The correlation between CYP4F2 variants and chronic obstructive pulmonary disease risk in Hainan Han population

Background

Chronic obstructive pulmonary disease (COPD) is a complex pulmonary disease. Cytochrome P450 family 4 subfamily F member 2 (CYP4F2) belongs to cytochrome P450 superfamily of enzymes responsible for metabolism, its single nucleotide polymorphisms (SNPs) were reported to be involved in metabolism in the development of many diseases. The study aimed to assess the relation between CYP4F2 SNPs and COPD risk in the Hainan Han population.

Method

We genotyped five SNPs in CYP4F2 in 313 cases and 508 controls by Agena MassARRAY assay. The association between CYP4F2 SNPs and COPD risk were assessed by χ² test and genetic models. Besides, logistic regression analysis was introduced into the calculation for odds ratio (OR) and 95% confidence intervals (CIs).

Results

Allele model analysis indicated that rs3093203 A was significantly correlated with an increased risk of COPD. Also, rs3093193 G and rs3093110 G were associated with a reduced COPD risk. In the genetic models, we found that rs3093203 was related to an increased COPD risk, while rs3093193 and rs3093110 were related to a reduced risk of COPD. After gender stratification, rs3093203, rs3093193 and rs3093110 showed the association with COPD risk in males.
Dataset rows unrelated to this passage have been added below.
/-- What a safety cycle sees (R308, R309): both banks as they read now, readback of the outputs of channel A and B (bit per group), the
internal link, supply and temperature within limits. -/
structure SafetyObs where
  bankA : Nat
  bankB : Nat
  readA : Nat
  readB : Nat
  linkOk : Bool
  supplyOk : Bool
  tempOk : Bool
  deriving DecidableEq, Repr

/-- Base samples, oldest first; each holds the value of every channel as stored. -/
abbrev Samples := List (List Nat)

/-- A DMA descriptor as the engine fetches it (Table 14.5): its address and its bytes. -/
structure DmaDesc where
  addr : Nat
  bytes : List Byte
  deriving DecidableEq, Repr

/-- What the memory word of an ECC error holds (R404, R405, Table 14.6). A damaged block of a queue names how many spilled entries of
that queue stand before it. -/
inductive MemHit where
  | unused
  | firmwareCode
  | firmwareData
  | cam (table : Nat)
  | moveQueue (axis before : Nat)
  | pathQueue (group before : Nat)
  | body (flow pos : Nat)
  | thread (th : Nat)
  | trace (unit : Nat) (off : Nat)
  | page (task vpage : Nat)
  deriving DecidableEq, Repr

/-- A CAN transmission that starts: the controller, and the delay of its transmitter in protocol clocks (R428, R435). -/
structure CanStart where
  c : Nat
  delay : Nat
  deriving DecidableEq, Repr

/-- A CAN frame on the bus. -/
structure CanFrame where
  ide : Bool
  id : Nat
  rtr : Bool
  fdf : Bool
  brs : Bool
  esi : Bool
  dlc : Nat
  data : List Byte
  stamp : Nat
  deriving DecidableEq, Repr

/-- An own bit of the data phase: the bit sent (`true` recessive), and the level received in each protocol clock from the one in which its
sending began; the last level stands. -/
structure OwnBit where
  sent : Bool
  levels : List Bool
  deriving DecidableEq, Repr

/-- A CAN bus error: the error code of the chapter, whether the controller was the transmitter, and whether it lay in an own data field as a
bit error. For an own bit of the data phase (`fast`) the controller's check says whether it is a bit error, and of which kind (R428). -/
structure CanErr where
  kind : Nat
  tx : Bool
  dataBit : Bool
  fast : Option OwnBit
  deriving DecidableEq, Repr

/-- The fields of a PTP message that the time service uses: port it came by (0 X2, 1 X3), domain, messageType (0 Sync, 1 Delay_Req,
8 Follow_Up, 9 Delay_Resp, 11 Announce), sequenceId, sourcePortIdentity, correction in 2^-16 ns, origin or receive timestamp in 2^-16 ns,
ingress stamp in 2^-16 ns, twoStepFlag, Announce data set (priority 1, class, accuracy, variance, priority 2, clockIdentity of the
grandmaster, steps removed), logMessageInterval; for a Delay_Resp `requester` is the port it answers. -/
structure PtpMsg where
  port : Nat
  domain : Nat
  kind : Nat
  seq : Nat
  source : Nat
  corr : Int
  origin : Nat
  stamp : Nat
  twoStep : Bool
  gm : List Nat
  logInt : Int
  requester : Nat
  deriving DecidableEq, Repr

/-- A roll-call frame (R458). -/
structure RollFrame where
  kind : Nat
  num : Nat
  id : Nat
  addr : Nat
  deriving DecidableEq, Repr
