/-- Chapter 05. -/
def paramRows05a : List ParamRow := [
  ⟨0x4000, .u32, [(0, 127)], .nat 1 4, 3, .rw⟩,
  ⟨0x4001, .u32, [(0, 127)], .nat 0 3, 0, .rw⟩,
  ⟨0x4002, .u32, [(0, 127)], .oneOf [1, 2], 1, .rw⟩,
  ⟨0x4003, .u32, [(0, 127)], .oneOf [1, 2, 4], 1, .rw⟩,
  ⟨0x4004, .u32, [(0, 127)], .any, 0, .rw⟩,
  ⟨0x4008, .u32, [(0, 127)], .nat 1 128, 4, .rw⟩,
  ⟨0x4009, .i64, [(0, 127)], .any, 0, .rw⟩,
  ⟨0x400A, .f32, [(0, 127)], .flt 0x00000000 0x447A0000, 0, .rw⟩,
  ⟨0x400B, .f32, [(0, 127)], .flt 0x00000000 0x461C4000, 0, .rw⟩,
  ⟨0x400C, .f32, [(0, 127)], .flt 0x00000000 0x461C4000, 0, .rw⟩,
  ⟨0x400D, .f32, [(0, 127)], .flt 0x00000000 0x42C80000, 0, .rw⟩,
  ⟨0x4010, .f32, [(0, 127)], .flt 0x00000000 0x461C4000, 0, .rw⟩,
  ⟨0x4011, .f32, [(0, 127)], .flt 0x00000000 0x447A0000, 0x3f800000, .rw⟩,
  ⟨0x4012, .u32, [(0, 127)], .nat 0 1, 1, .rw⟩,
  ⟨0x4013, .f32, [(0, 127)], .finite, 0, .rw⟩,
  ⟨0x4014, .f32, [(0, 127)], .finite, 0, .rw⟩,
  ⟨0x4015, .f32, [(0, 127)], .finiteNonneg, 0, .rw⟩,
  ⟨0x4016, .f32, [(0, 127)], .flt 0x3DCCCCCD 0x3F800000, 0x3f733333, .rw⟩,
  ⟨0x4017, .f32, [(0, 127)], .flt 0x41200000 0x447A0000, 0x42480000, .rw⟩,
  ⟨0x4018, .u32, [(0, 127)], .nat 0 1, 1, .rw⟩,
  ⟨0x4020, .f32, [(0, 127)], .flt 0x00000000 0x3F800000, 0, .rw⟩,
  ⟨0x4021, .f32, [(0, 127)], .flt 0x00000000 0x461C4000, 0x41200000, .rw⟩,
  ⟨0x4022, .f32, [(0, 127)], .flt 0x00000000 0x4CF7F490, 0x49742400, .rw⟩,
  ⟨0x4023, .f32, [(0, 127)], .flt 0x00000000 0x3F99999A, 0x3f800000, .rw⟩,
  ⟨0x4024, .f32, [(0, 127)], .flt 0x00000000 0x3F800000, 0, .rw⟩,
  ⟨0x4025, .f32, [(0, 127)], .finiteNonneg, 0, .rw⟩,
  ⟨0x4026, .f32, [(0, 127)], .flt 0x3F800000 0x49742400, 0x42c80000, .rw⟩,
  ⟨0x4028, .u32, [(0, 255)], .nat 0 3, 0, .rw⟩,
  ⟨0x4029, .f32, [(0, 255)], .finite, 0x447a0000, .rw⟩,
  ⟨0x402A, .f32, [(0, 255)], .flt 0x3D4CCCCD 0x40000000, 0x3f333333, .rw⟩]

/-- Chapter 05. -/
def paramRows05b : List ParamRow := [
  ⟨0x402B, .f32, [(0, 255)], .flt 0x00000000 0x3F800000, 0, .rw⟩,
  ⟨0x402C, .f32n 5, [(0, 255)], .finite, 0x3f800000, .rw⟩,
  ⟨0x4030, .u32, [(0, 127)], .nat 0 1, 0, .rw⟩,
  ⟨0x4031, .f32, [(0, 127)], .flt 0x00000000 0x3F800000, 0, .rw⟩,
  ⟨0x4032, .f32, [(0, 127)], .finite, 0x42c80000, .rw⟩,
  ⟨0x4033, .f32, [(0, 127)], .flt 0x00000000 0x3F800000, 0x3f800000, .rw⟩,
  ⟨0x4038, .f32, [(0, 127)], .flt 0x00000000 0x461C4000, 0, .rw⟩,
  ⟨0x4039, .f32, [(0, 127)], .flt 0x00000000 0x4CF7F490, 0x49742400, .rw⟩,
  ⟨0x4040, .f32, [(0, 127)], .finiteNonneg, 0, .rw⟩,
  ⟨0x4041, .f32, [(0, 127)], .finiteNonneg, 0, .rw⟩,
  ⟨0x4042, .f32, [(0, 127)], .flt 0x00000000 0x461C4000, 0x42c80000, .rw⟩,
  ⟨0x4048, .u32, [(0, 127)], .nat 0 1, 1, .rw⟩,
  ⟨0x4050, .u32, [(0, 127)], .any, 0, .ro⟩,
  ⟨0x4051, .u32, [(0, 127)], .any, 0, .ro⟩,
  ⟨0x4052, .u32, [(0, 127)], .any, 0, .ro⟩,
  ⟨0x4053, .f32, [(0, 127)], .any, 0, .ro⟩,
  ⟨0x4054, .f32, [(0, 127)], .any, 0, .ro⟩,
  ⟨0x4058, .f32, [(0, 127)], .any, 0, .ro⟩,
  ⟨0x4059, .f32, [(0, 127)], .any, 0, .ro⟩,
  ⟨0x405A, .f32, [(0, 127)], .any, 0, .ro⟩,
  ⟨0x405B, .f32, [(0, 127)], .any, 0, .ro⟩,
  ⟨0x405C, .f32n 2, [(0, 127)], .any, 0, .ro⟩,
  ⟨0x405D, .f32, [(0, 127)], .any, 0, .ro⟩,
  ⟨0x4070, .u32, [(0, 0)], .any, 0, .rc⟩,
  ⟨0x4071, .f32, [(0, 0)], .any, 0, .rc⟩]

/-- Chapter 06. -/
def paramRows06a : List ParamRow := [
  ⟨0x4080, .u32, [(0, 127)], .any, 0, .ro⟩,
  ⟨0x4081, .f32n 2, [(0, 127)], .any, 0, .ro⟩,
  ⟨0x4082, .u32, [(0, 127)], .any, 0, .ro⟩,
  ⟨0x4083, .f32n 8, [(0, 127)], .any, 0, .ro⟩,
  ⟨0x4084, .u32, [(0, 127)], .any, 0, .ro⟩,
  ⟨0x4085, .u32, [(0, 127)], .any, 0, .ro⟩,
  ⟨0x4086, .u32, [(0, 127)], .any, 2, .ro⟩,
  ⟨0x4087, .f32, [(0, 127)], .any, 0, .ro⟩,
  ⟨0x4088, .f32, [(0, 127)], .flt 0x3F800000 0x461C4000, 0x43480000, .rw⟩,
  ⟨0x4089, .f32, [(0, 127)], .flt 0x3F800000 0x501502F9, 0x49742400, .rw⟩,
  ⟨0x408A, .f32, [(0, 127)], .flt 0x00000000 0x42C80000, 0, .rw⟩]

/-- Chapter 07. -/
def paramRows07a : List ParamRow := [
  ⟨0x5000, .u32, [(0, 127)], .any, 0, .ro⟩,
  ⟨0x5001, .u32, [(0, 127)], .any, 0, .ro⟩,
  ⟨0x5002, .u32, [(0, 127)], .nat 0 1, 0, .rw⟩,
  ⟨0x5003, .f32, [(0, 127)], .flt 0x3F800000 0x4CF7F490, 0x49742400, .rw⟩,
  ⟨0x5004, .f32, [(0, 127)], .flt 0x3F800000 0x501502F9, 0x4b189680, .rw⟩,
  ⟨0x5005, .f32, [(0, 127)], .flt 0x3F800000 0x501502F9, 0x4b189680, .rw⟩,
  ⟨0x5006, .f32, [(0, 127)], .flt 0x447A0000 0x551184E7, 0x4e6e6b28, .rw⟩,
  ⟨0x5007, .f32, [(0, 127)], .flt 0x3F800000 0x501502F9, 0x4b989680, .rw⟩,
  ⟨0x5008, .f32, [(0, 127)], .flt 0x447A0000 0x551184E7, 0x4f6e6b28, .rw⟩,
  ⟨0x5010, .f32, [(0, 127)], .flt 0x3F800000 0x4CF7F490, 0x47c35000, .rw⟩,
  ⟨0x5011, .f32, [(0, 127)], .flt 0x3F800000 0x501502F9, 0x49742400, .rw⟩,
  ⟨0x5012, .f32, [(0, 127)], .flt 0x447A0000 0x551184E7, 0x4cbebc20, .rw⟩,
  ⟨0x5013, .f32, [(0, 127)], .flt 0x3C23D70A 0x447A0000, 0x40000000, .rw⟩,
  ⟨0x5014, .f32, [(0, 127)], .flt 0x3F800000 0x49742400, 0x447a0000, .rw⟩,
  ⟨0x5018, .f32, [(0, 127)], .finiteNonneg, 0, .rw⟩,
  ⟨0x5019, .f32, [(0, 127)], .finiteNonneg, 0, .rw⟩,
  ⟨0x501A, .f32, [(0, 127)], .finiteNonneg, 0x49742400, .rw⟩,
  ⟨0x501B, .f32, [(0, 127)], .flt 0x3F800000 0x501502F9, 0x4b189680, .rw⟩,
  ⟨0x501C, .f32, [(0, 127)], .flt 0x3F800000 0x501502F9, 0x4b189680, .rw⟩,
  ⟨0x501D, .f32, [(0, 127)], .flt 0x3F800000 0x501502F9, 0x4b189680, .rw⟩,
  ⟨0x501E, .f32, [(0, 127)], .flt 0x3F800000 0x501502F9, 0x4b189680, .rw⟩,
  ⟨0x5020, .u32, [(0, 127)], .nat 0 3, 0, .rw⟩,
  ⟨0x5021, .u32, [(0, 127)], .nat 1 2, 1, .rw⟩,
  ⟨0x5022, .f32, [(0, 127)], .flt 0x3F800000 0x4E6E6B28, 0x461c4000, .rw⟩,
  ⟨0x5023, .f32, [(0, 127)], .flt 0x3F800000 0x4E6E6B28, 0x447a0000, .rw⟩,
  ⟨0x5024, .u32, [(0, 127)], .nat 0 15, 0, .rw⟩,
  ⟨0x5025, .u32, [(0, 127)], .nat 1 2, 1, .rw⟩,
  ⟨0x5026, .i64, [(0, 127)], .any, 0, .rw⟩,
  ⟨0x5027, .i64, [(0, 127)], .any, 0, .rw⟩,
  ⟨0x5028, .f32, [(0, 127)], .flt 0x3F800000 0x5368D4A5, 0x49742400, .rw⟩]

/-- Chapter 07. -/
def paramRows07b : List ParamRow := [
  ⟨0x5030, .u32, [(0, 127)], .nat 16 4096, 0x10, .rw⟩,
  ⟨0x5031, .u32, [(0, 127)], .nat 1 16, 8, .rw⟩,
  ⟨0x5032, .u32, [(0, 127)], .any, 0, .ro⟩,
  ⟨0x5033, .u32, [(0, 127)], .any, 0xffffffff, .ro⟩,
  ⟨0x5040, .i64, [(0, 127)], .any, 0, .ro⟩,
  ⟨0x5041, .i64, [(0, 127)], .any, 0, .ro⟩,
  ⟨0x5042, .i64, [(0, 127)], .any, 0, .ro⟩,
  ⟨0x5043, .i64, [(0, 127)], .any, 0, .ro⟩,
  ⟨0x5044, .u32, [(0, 127)], .any, 0, .ro⟩,
  ⟨0x5045, .u32, [(0, 127)], .any, 0, .w1c⟩]

/-- Chapter 08. -/
def paramRows08a : List ParamRow := [
  ⟨0x6000, .u32, [(0, 15)], .nat 0 2, 0, .rw⟩,
  ⟨0x6001, .u32, [(0, 15)], .nat 0 65535, 0, .rw⟩,
  ⟨0x6002, .i32, [(0, 15)], .int (-2147483647) 2147483647, 1, .rw⟩,
  ⟨0x6003, .u32, [(0, 15)], .nat 1 2147483647, 1, .rw⟩,
  ⟨0x6004, .f32, [(0, 15)], .flt 0x3F800000 0x4CF7F490, 0x49742400, .rw⟩,
  ⟨0x6005, .f32, [(0, 15)], .flt 0x3F800000 0x501502F9, 0x4b189680, .rw⟩,
  ⟨0x6006, .f32, [(0, 15)], .flt 0x3F800000 0x501502F9, 0x4b189680, .rw⟩,
  ⟨0x6007, .f32, [(0, 15)], .flt 0x447A0000 0x551184E7, 0x4e6e6b28, .rw⟩,
  ⟨0x6008, .f32, [(0, 15)], .flt 0x3F800000 0x501502F9, 0x4b989680, .rw⟩,
  ⟨0x6009, .f32, [(0, 15)], .flt 0x447A0000 0x551184E7, 0x4f6e6b28, .rw⟩,
  ⟨0x600A, .u32, [(0, 15)], .nat 0 1, 0, .rw⟩,
  ⟨0x600B, .f32, [(0, 15)], .flt 0x3C23D70A 0x42C80000, 0x40000000, .rw⟩,
  ⟨0x600C, .f32, [(0, 15)], .flt 0x3DCCCCCD 0x461C4000, 0x42200000, .rw⟩,
  ⟨0x600D, .f32, [(0, 15)], .flt 0x00000000 0x3F800000, 0x3f800000, .rw⟩,
  ⟨0x600E, .f32, [(0, 15)], .flt 0x00000000 0x42C80000, 0x3f800000, .rw⟩,
  ⟨0x6010, .i64, [(0, 15)], .any, 0, .ro⟩,
  ⟨0x6011, .i64, [(0, 15)], .any, 0, .ro⟩,
  ⟨0x6012, .i64, [(0, 15)], .any, 0, .ro⟩,
  ⟨0x6013, .f32, [(0, 15)], .any, 0x3f800000, .ro⟩,
  ⟨0x6014, .u32, [(0, 15)], .any, 0, .ro⟩,
  ⟨0x6020, .u32, [(0, 127)], .nat 0 2, 0, .rw⟩,
  ⟨0x6021, .u32, [(0, 127)], .nat 0 15, 0, .rw⟩,
  ⟨0x6022, .i32, [(0, 127)], .int (-2147483647) 2147483647, 1, .rw⟩,
  ⟨0x6023, .u32, [(0, 127)], .nat 1 2147483647, 1, .rw⟩,
  ⟨0x6024, .u32, [(0, 127)], .nat 0 255, 0, .rw⟩,
  ⟨0x6025, .f32, [(0, 127)], .flt 0xC1800000 0x41800000, 0x3f800000, .rw⟩,
  ⟨0x6026, .i64, [(0, 127)], .any, 0, .rw⟩,
  ⟨0x6027, .i64, [(0, 127)], .any, 0, .rw⟩,
  ⟨0x6028, .u32, [(0, 127)], .nat 0 1, 1, .rw⟩,
  ⟨0x6029, .i64, [(0, 127)], .any, 0, .rw⟩]

/-- Chapter 08. -/
def paramRows08b : List ParamRow := [
  ⟨0x602A, .i64, [(0, 127)], .any, 0, .rw⟩,
  ⟨0x6030, .u32, [(0, 127)], .natOrNone 63, 0xff, .rw⟩,
  ⟨0x6031, .i64, [(0, 127)], .int 65536 4611686018427387904, 0x8ca00000, .rw⟩,
  ⟨0x6032, .i64, [(0, 127)], .int 0 9223372036854775807, 0, .rw⟩,
  ⟨0x6033, .f32, [(0, 127)], .flt 0x00000000 0x3F800000, 0x3f000000, .rw⟩,
  ⟨0x6034, .f32, [(0, 127)], .flt 0x00000000 0x49742400, 0x42c80000, .rw⟩,
  ⟨0x6035, .f32, [(0, 127)], .flt 0x3F800000 0x4E6E6B28, 0x447a0000, .rw⟩,
  ⟨0x6036, .u32, [(0, 127)], .nat 1 1000, 3, .rw⟩,
  ⟨0x6037, .i64, [(0, 127)], .any, 0, .ro⟩,
  ⟨0x6038, .u32, [(0, 127)], .any, 0, .ro⟩,
  ⟨0x6039, .u32, [(0, 127)], .any, 0, .ro⟩,
  ⟨0x603A, .u32, [(0, 127)], .any, 0, .ro⟩,
  ⟨0x603B, .f32, [(0, 127)], .any, 0, .ro⟩,
  ⟨0x6040, .u32, [(0, 0)], .any, 0, .ro⟩,
  ⟨0x6041, .u32, [(0, 0)], .any, 0x4000000, .ro⟩,
  ⟨0x6042, .u32, [(0, 255)], .any, 0, .ro⟩,
  ⟨0x6043, .f32n 2, [(0, 255)], .any, 0, .ro⟩,
  ⟨0x6050, .u64, [(0, 15)], .any, 0xffffffffffff, .rw⟩,
  ⟨0x6051, .f32, [(0, 15)], .flt 0x3F800000 0x4CF7F490, 0x49742400, .rw⟩,
  ⟨0x6052, .f32, [(0, 15)], .flt 0x3F800000 0x501502F9, 0x4b189680, .rw⟩,
  ⟨0x6053, .f32, [(0, 15)], .flt 0x3F800000 0x501502F9, 0x4b189680, .rw⟩,
  ⟨0x6054, .f32, [(0, 15)], .flt 0x447A0000 0x551184E7, 0x4e6e6b28, .rw⟩,
  ⟨0x6055, .f32, [(0, 15)], .flt 0x3F800000 0x501502F9, 0x4b989680, .rw⟩,
  ⟨0x6056, .f32, [(0, 15)], .flt 0x447A0000 0x551184E7, 0x4f6e6b28, .rw⟩,
  ⟨0x6057, .f32, [(0, 15)], .flt 0x00000000 0x49742400, 0, .rw⟩,
  ⟨0x6058, .u32, [(0, 15)], .natOrNone 15, 0xff, .rw⟩,
  ⟨0x6059, .u32, [(0, 15)], .nat 16 1024, 0x40, .rw⟩,
  ⟨0x605A, .u32, [(0, 15)], .nat 1 16, 8, .rw⟩,
  ⟨0x6060, .u32, [(0, 15)], .any, 0, .ro⟩,
  ⟨0x6061, .i64, [(0, 15)], .any, 0, .ro⟩]

/-- Chapter 08. -/
def paramRows08c : List ParamRow := [
  ⟨0x6062, .i64, [(0, 15)], .any, 0, .ro⟩,
  ⟨0x6063, .u32, [(0, 15)], .any, 0, .ro⟩,
  ⟨0x6064, .u32, [(0, 15)], .any, 0xffffffff, .ro⟩,
  ⟨0x6070, .u32, [(0, 0)], .nat 0 1, 0, .rw⟩,
  ⟨0x6071, .f32, [(0, 0)], .flt 0x3F000000 0x41200000, 0x3f800000, .rw⟩,
  ⟨0x6072, .f32, [(0, 0)], .flt 0x3FC00000 0x42480000, 0x40800000, .rw⟩,
  ⟨0x6073, .f32, [(0, 0)], .flt 0x40000000 0x42C80000, 0x41200000, .rw⟩,
  ⟨0x6074, .u32, [(0, 0)], .nat 3758096384 4026531839, 0xef004a80, .rw⟩,
  ⟨0x6075, .u32, [(0, 0)], .nat 1024 65535, 0xb818, .rw⟩,
  ⟨0x6076, .u32, [(0, 0)], .any, 0, .ro⟩,
  ⟨0x6077, .f32, [(0, 0)], .any, 0x3f800000, .ro⟩,
  ⟨0x6078, .f32, [(0, 0)], .any, 0x3f800000, .ro⟩,
  ⟨0x6079, .u32, [(0, 0)], .any, 0, .ro⟩]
With smoking stratification, rs3093144 was significantly associated with an increased risk of COPD in smokers. CYP4F2 SNPs were significantly associated with COPD risk.

Conclusions

Our findings illustrated potential associations between CYP4F2 polymorphisms and COPD risk. However, large-scale and well-designed studies are needed to determine conclusively the association between the CYP4F2 SNPs and COPD risk.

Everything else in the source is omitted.